Было решено (таков был план заговора) распустить слух о том, что якобы приближается генуэзский флот. Тогда ночью, как это бывает в таких случаях, ударят в колокол на башне Святого Марка, дабы поднять весь народ на защиту города. По этому знаку заговорщики — а их, надо сказать, во всей Венеции было не так уж мало — должны были занять площадь Сан-Марко, захватить основные площади города, уничтожить всех главных советников синьории и провозгласить дожа единовластным правителем Венеции. Но небесам не было угодно, чтобы свершился этот заговор, влекущий за собой убийства и попирающий все законы государства, и без того уже немало натерпевшегося от старика Фальери, известного своею непомерной гордыней и заносчивостью. Собрания, происходившие в загородном доме Фальери, не ускользнули от бдительного ока Совета Десяти, однако не было никакой возможности узнать что-нибудь более определенное. Но случилось так, что один из заговорщиков, торговец мехами из Пизы по имени Бенциан, не выдержал и решил предупредить о надвигающейся опасности своего друга и свойственника; а поскольку этот самый Николао Леони входил и Совет Десяти, конечно, его ждала неминуемая гибель. Едва только стемнело, Бенциан отправился к своему приятелю и под страхом смерти велел ему не выходить ночью из дома, что бы ни происходило на улице. Леони, заподозрив неладное, не отпустил мехоторговца, пока не выпытал у него все, что тот знал о заговоре. Сообщив обо всем Джованно Градениго и Марко Корнаро, он немедля созвал Совет Десяти, каковой собрался на площади Святого Спасителя. Понадобилось не более трех часов на разработку плана решительных действий, которые были направлены па то, чтобы уже в самом зародыше задушить все выступления заговорщиков.
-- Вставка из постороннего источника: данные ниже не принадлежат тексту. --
theorem fnQuiesce_touches {M : Nat} {r : State} (a0 : Bool) (a1 : Sys2Proof.CmdCtx) (s : State) (hs : Touches M r s) (hm : 0xc1cb37de ||| M = M) :
    Touches M r (fnQuiesce a0 a1 s) := by
  refine Touches.step hs ?_ hm
  clear hs hm r M
  unfold fnQuiesce
  repeat' first
    | with_reducible assumption
    | (intro _; try dsimp -zeta only)
    | (extract_lets -underBinder +onlyGivenNames x; (have hty : TypeOf x = State := by with_reducible rfl); clear hty; apply Touches.cut 0xc1cb37de s x; (case' kk => (clear_value x; intro _)); (case' vv => (unfold x; clear x)))
    | (extract_lets -underBinder +onlyGivenNames x; try clear_value x)
    | with_reducible apply Touches.refl
    | ((with_reducible apply stopBegins_touches); (case hm => rfl))
    | ((with_reducible apply engineRun_touches); (case hm => rfl))
    | with_reducible apply Touches.ite
    | ((with_reducible apply hedgeCopied_touches); (case hm => rfl))
    | ((with_reducible apply gwCopyEnd_touches); (case hm => rfl))
    | ((with_reducible apply complete_touches); (case hm => rfl))
    | ((with_reducible apply carveStart_touches); (case hm => rfl))
    | ((with_reducible apply fixFlip_touches); (case hm => rfl))
    | ((with_reducible apply fnDone_touches); (case hm => rfl))
    | ((with_reducible apply fnAct_touches); (case hm => rfl))
    | ((with_reducible apply State.drew_touches); (case hm => rfl))
    | with_reducible apply Touches.foldlD
    | split
    | ((with_reducible apply Touches.fn); (case hm => rfl))

theorem fnCommand_touches {M : Nat} {r : State} (a0 : Bool) (a1 : Sys2Proof.CmdCtx) (s : State) (hs : Touches M r s) (hm : 0xc9cb37de ||| M = M) :
    TouchesR M r (fnCommand a0 a1 s) := by
  refine TouchesR.step hs ?_ hm
  clear hs hm r M
  unfold fnCommand
  repeat' first
    | with_reducible assumption
    | (intro _; try dsimp -zeta only)
    | with_reducible apply Touches.refl
    | with_reducible apply TouchesR.next
    | with_reducible apply TouchesR.fault
    | with_reducible apply TouchesR.ite
    | with_reducible apply Touches.ite
    | ((with_reducible apply command_touches); (case hm => rfl))
    | ((with_reducible apply fnQuiesce_touches); (case hm => rfl))

theorem execFnQuiesceFlip_touches {M : Nat} {r : State} (a0 : Sys2Proof.CmdCtx) (s : State) (hs : Touches M r s) (hm : 0xc9cb37de ||| M = M) :
    TouchesR M r (execFnQuiesceFlip a0 s) := by
  refine TouchesR.step hs ?_ hm
  clear hs hm r M
  unfold execFnQuiesceFlip
  repeat' first
    | with_reducible assumption
    | with_reducible apply Touches.refl
    | with_reducible apply TouchesR.next
    | with_reducible apply TouchesR.fault
    | ((with_reducible apply fnCommand_touches); (case hm => rfl))

theorem execFnQuiesceReset_touches {M : Nat} {r : State} (a0 : Sys2Proof.CmdCtx) (a1 : Bool) (s : State) (hs : Touches M r s) (hm : 0xc9cb37de ||| M = M) :
    TouchesR M r (execFnQuiesceReset a0 a1 s) := by
  refine TouchesR.step hs ?_ hm
  clear hs hm r M
  unfold execFnQuiesceReset
  repeat' first
    | with_reducible assumption
    | with_reducible apply Touches.refl
    | with_reducible apply TouchesR.next
    | with_reducible apply TouchesR.fault
    | ((with_reducible apply fnCommand_touches); (case hm => rfl))

theorem execFnResume_touches {M : Nat} {r : State} (a0 : Sys2Proof.CmdCtx) (s : State) (hs : Touches M r s) (hm : 0x480000d0 ||| M = M) :
    TouchesR M r (execFnResume a0 s) := by
  refine TouchesR.step hs ?_ hm
  clear hs hm r M
  unfold execFnResume
  repeat' first
    | with_reducible assumption
    | (intro _; try dsimp -zeta only)
    | (extract_lets -underBinder +onlyGivenNames x; (have hty : TypeOf x = State := by with_reducible rfl); clear hty; apply Touches.cut 0x480000d0 s x; (case' kk => (clear_value x; intro _)); (case' vv => (unfold x; clear x)))
    | (extract_lets -underBinder +onlyGivenNames x; try clear_value x)
    | with_reducible apply Touches.refl
    | with_reducible apply TouchesR.next
    | with_reducible apply TouchesR.fault
    | with_reducible apply TouchesR.ite
    | with_reducible apply Touches.ite
    | ((with_reducible apply command_touches); (case hm => rfl))
    | ((with_reducible apply complete_touches); (case hm => rfl))
    | ((with_reducible apply Touches.fn); (case hm => rfl))

theorem graceEnd_touches {M : Nat} {r : State} (a0 : Nat) (a1 : Entry) (a2 : Bool) (s : State) (hs : Touches M r s) (hm : 0xf9eb35de ||| M = M) :
    Touches M r (graceEnd a0 a1 a2 s) := by
  refine Touches.step hs ?_ hm
  clear hs hm r M
  unfold graceEnd
  repeat' first
    | with_reducible assumption
    | with_reducible apply Touches.refl
    | (extract_lets -underBinder +onlyGivenNames x; (have hty : TypeOf x = State := by with_reducible rfl); clear hty; apply Touches.cut 0xf9eb35de s x; (case' kk => (clear_value x; intro _)); (case' vv => (unfold x; clear x)))
    | (extract_lets -underBinder +onlyGivenNames x; try clear_value x)
    | with_reducible apply Touches.ite
    | ((with_reducible apply escalate_touches); (case hm => rfl))
    | ((with_reducible apply escTell_touches); (case hm => rfl))
    | ((with_reducible apply warmStart_touches); (case hm => rfl))
    | ((with_reducible apply Touches.fst); (case eqn => assumption))
    | split
    | ((with_reducible apply Touches.flt); (case hm => rfl))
Антонио было поручено возглавлять небольшой отряд, который должен был выйти на площадь Сан-Марко и ударить в колокол на башне. Но, подойдя к площади, он увидел, что башня уже занята воинами арсенала, которые, заметив приближающегося противника, тут же выставили вперед алебардистов; до смерти перепуганные заговорщики разбежались кто куда, а сам Антонио, пользуясь темнотой, успел скрыться. Спасаясь от преследования, Антонио помчался прочь, но тут он услышал, что кто-то уже нагоняет его, еще секунда — и он будет схвачен; он обернулся, чтобы дать отпор невидимому противнику, но в это мгновение тусклый свет фонаря упал на преследователя, в котором Антонио узнал своего давешнего приятеля Пьетро.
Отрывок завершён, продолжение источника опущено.